_Requirement_.
Your answer consists of the lines in the data that contain "true". Copy each of them.

_Input records_.
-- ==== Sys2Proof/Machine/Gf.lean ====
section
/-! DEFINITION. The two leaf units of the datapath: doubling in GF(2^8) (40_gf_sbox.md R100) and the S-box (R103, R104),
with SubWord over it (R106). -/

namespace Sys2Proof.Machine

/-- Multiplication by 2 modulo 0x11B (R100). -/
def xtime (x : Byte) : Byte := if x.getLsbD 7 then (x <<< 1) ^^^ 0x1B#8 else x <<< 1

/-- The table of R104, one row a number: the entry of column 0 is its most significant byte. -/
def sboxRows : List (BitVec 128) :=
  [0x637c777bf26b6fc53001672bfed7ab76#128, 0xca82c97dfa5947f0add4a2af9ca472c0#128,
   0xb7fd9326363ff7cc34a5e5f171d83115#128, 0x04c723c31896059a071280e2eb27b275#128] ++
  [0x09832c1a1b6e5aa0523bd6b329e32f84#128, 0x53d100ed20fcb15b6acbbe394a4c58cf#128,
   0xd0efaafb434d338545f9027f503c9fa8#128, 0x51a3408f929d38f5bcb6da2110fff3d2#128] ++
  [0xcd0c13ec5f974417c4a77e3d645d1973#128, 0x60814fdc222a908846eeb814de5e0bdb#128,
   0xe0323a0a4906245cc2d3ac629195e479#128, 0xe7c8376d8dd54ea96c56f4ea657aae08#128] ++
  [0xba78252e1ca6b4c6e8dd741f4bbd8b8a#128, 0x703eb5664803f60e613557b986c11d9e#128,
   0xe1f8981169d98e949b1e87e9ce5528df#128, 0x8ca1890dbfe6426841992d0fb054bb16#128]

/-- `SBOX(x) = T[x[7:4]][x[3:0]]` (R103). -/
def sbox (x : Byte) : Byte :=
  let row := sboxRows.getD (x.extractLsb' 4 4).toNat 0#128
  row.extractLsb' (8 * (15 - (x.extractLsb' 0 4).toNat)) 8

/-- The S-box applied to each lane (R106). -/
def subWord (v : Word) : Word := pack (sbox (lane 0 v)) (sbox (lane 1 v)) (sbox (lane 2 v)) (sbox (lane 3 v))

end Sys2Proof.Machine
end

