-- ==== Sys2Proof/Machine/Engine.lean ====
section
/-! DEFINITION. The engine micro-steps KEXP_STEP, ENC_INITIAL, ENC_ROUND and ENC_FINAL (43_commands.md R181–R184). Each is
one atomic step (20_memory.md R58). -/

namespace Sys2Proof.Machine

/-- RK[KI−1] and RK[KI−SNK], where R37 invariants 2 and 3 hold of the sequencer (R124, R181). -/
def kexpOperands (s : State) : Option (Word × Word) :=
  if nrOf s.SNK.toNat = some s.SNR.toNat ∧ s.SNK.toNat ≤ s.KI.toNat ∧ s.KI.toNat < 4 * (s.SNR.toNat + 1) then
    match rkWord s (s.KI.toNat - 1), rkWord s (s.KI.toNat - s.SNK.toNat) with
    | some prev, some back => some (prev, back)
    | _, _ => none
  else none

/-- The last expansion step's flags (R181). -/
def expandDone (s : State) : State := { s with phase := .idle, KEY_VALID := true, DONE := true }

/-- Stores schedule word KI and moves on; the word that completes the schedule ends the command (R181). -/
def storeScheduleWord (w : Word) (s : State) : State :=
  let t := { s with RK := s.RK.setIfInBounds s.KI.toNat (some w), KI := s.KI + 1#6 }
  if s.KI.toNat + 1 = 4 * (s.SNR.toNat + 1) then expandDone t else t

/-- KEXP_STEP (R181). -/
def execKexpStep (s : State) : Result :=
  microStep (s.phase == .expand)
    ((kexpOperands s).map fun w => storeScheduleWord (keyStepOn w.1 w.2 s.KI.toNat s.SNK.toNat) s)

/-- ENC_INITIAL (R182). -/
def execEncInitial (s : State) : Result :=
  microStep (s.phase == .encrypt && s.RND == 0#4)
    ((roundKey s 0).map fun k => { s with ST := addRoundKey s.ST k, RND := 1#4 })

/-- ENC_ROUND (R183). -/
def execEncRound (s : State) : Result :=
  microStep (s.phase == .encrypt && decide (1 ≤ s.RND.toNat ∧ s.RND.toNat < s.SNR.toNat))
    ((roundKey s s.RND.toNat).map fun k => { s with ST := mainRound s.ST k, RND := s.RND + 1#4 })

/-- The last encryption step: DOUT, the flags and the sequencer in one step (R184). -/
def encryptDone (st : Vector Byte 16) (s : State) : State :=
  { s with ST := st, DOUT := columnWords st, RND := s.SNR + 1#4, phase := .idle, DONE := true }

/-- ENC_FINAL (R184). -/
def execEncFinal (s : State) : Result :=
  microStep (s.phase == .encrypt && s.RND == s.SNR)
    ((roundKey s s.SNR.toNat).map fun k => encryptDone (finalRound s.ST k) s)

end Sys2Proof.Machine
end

--

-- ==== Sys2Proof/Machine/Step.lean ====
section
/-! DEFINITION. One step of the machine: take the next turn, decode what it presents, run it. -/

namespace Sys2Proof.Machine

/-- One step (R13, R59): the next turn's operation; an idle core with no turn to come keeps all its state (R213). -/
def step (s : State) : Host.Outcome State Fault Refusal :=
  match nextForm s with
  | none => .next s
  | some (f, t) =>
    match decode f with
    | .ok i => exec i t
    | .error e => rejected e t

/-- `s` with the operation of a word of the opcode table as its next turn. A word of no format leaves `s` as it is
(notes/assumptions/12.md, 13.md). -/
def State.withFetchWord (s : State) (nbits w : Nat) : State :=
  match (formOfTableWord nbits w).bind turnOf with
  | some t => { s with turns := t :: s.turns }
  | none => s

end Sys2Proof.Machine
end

_Written reply_.
def expandDone (s : State) : State := { s with phase := .idle, KEY_VALID := true, DONE := true }
  { s with ST := st, DOUT := columnWords st, RND := s.SNR + 1#4, phase := .idle, DONE := true }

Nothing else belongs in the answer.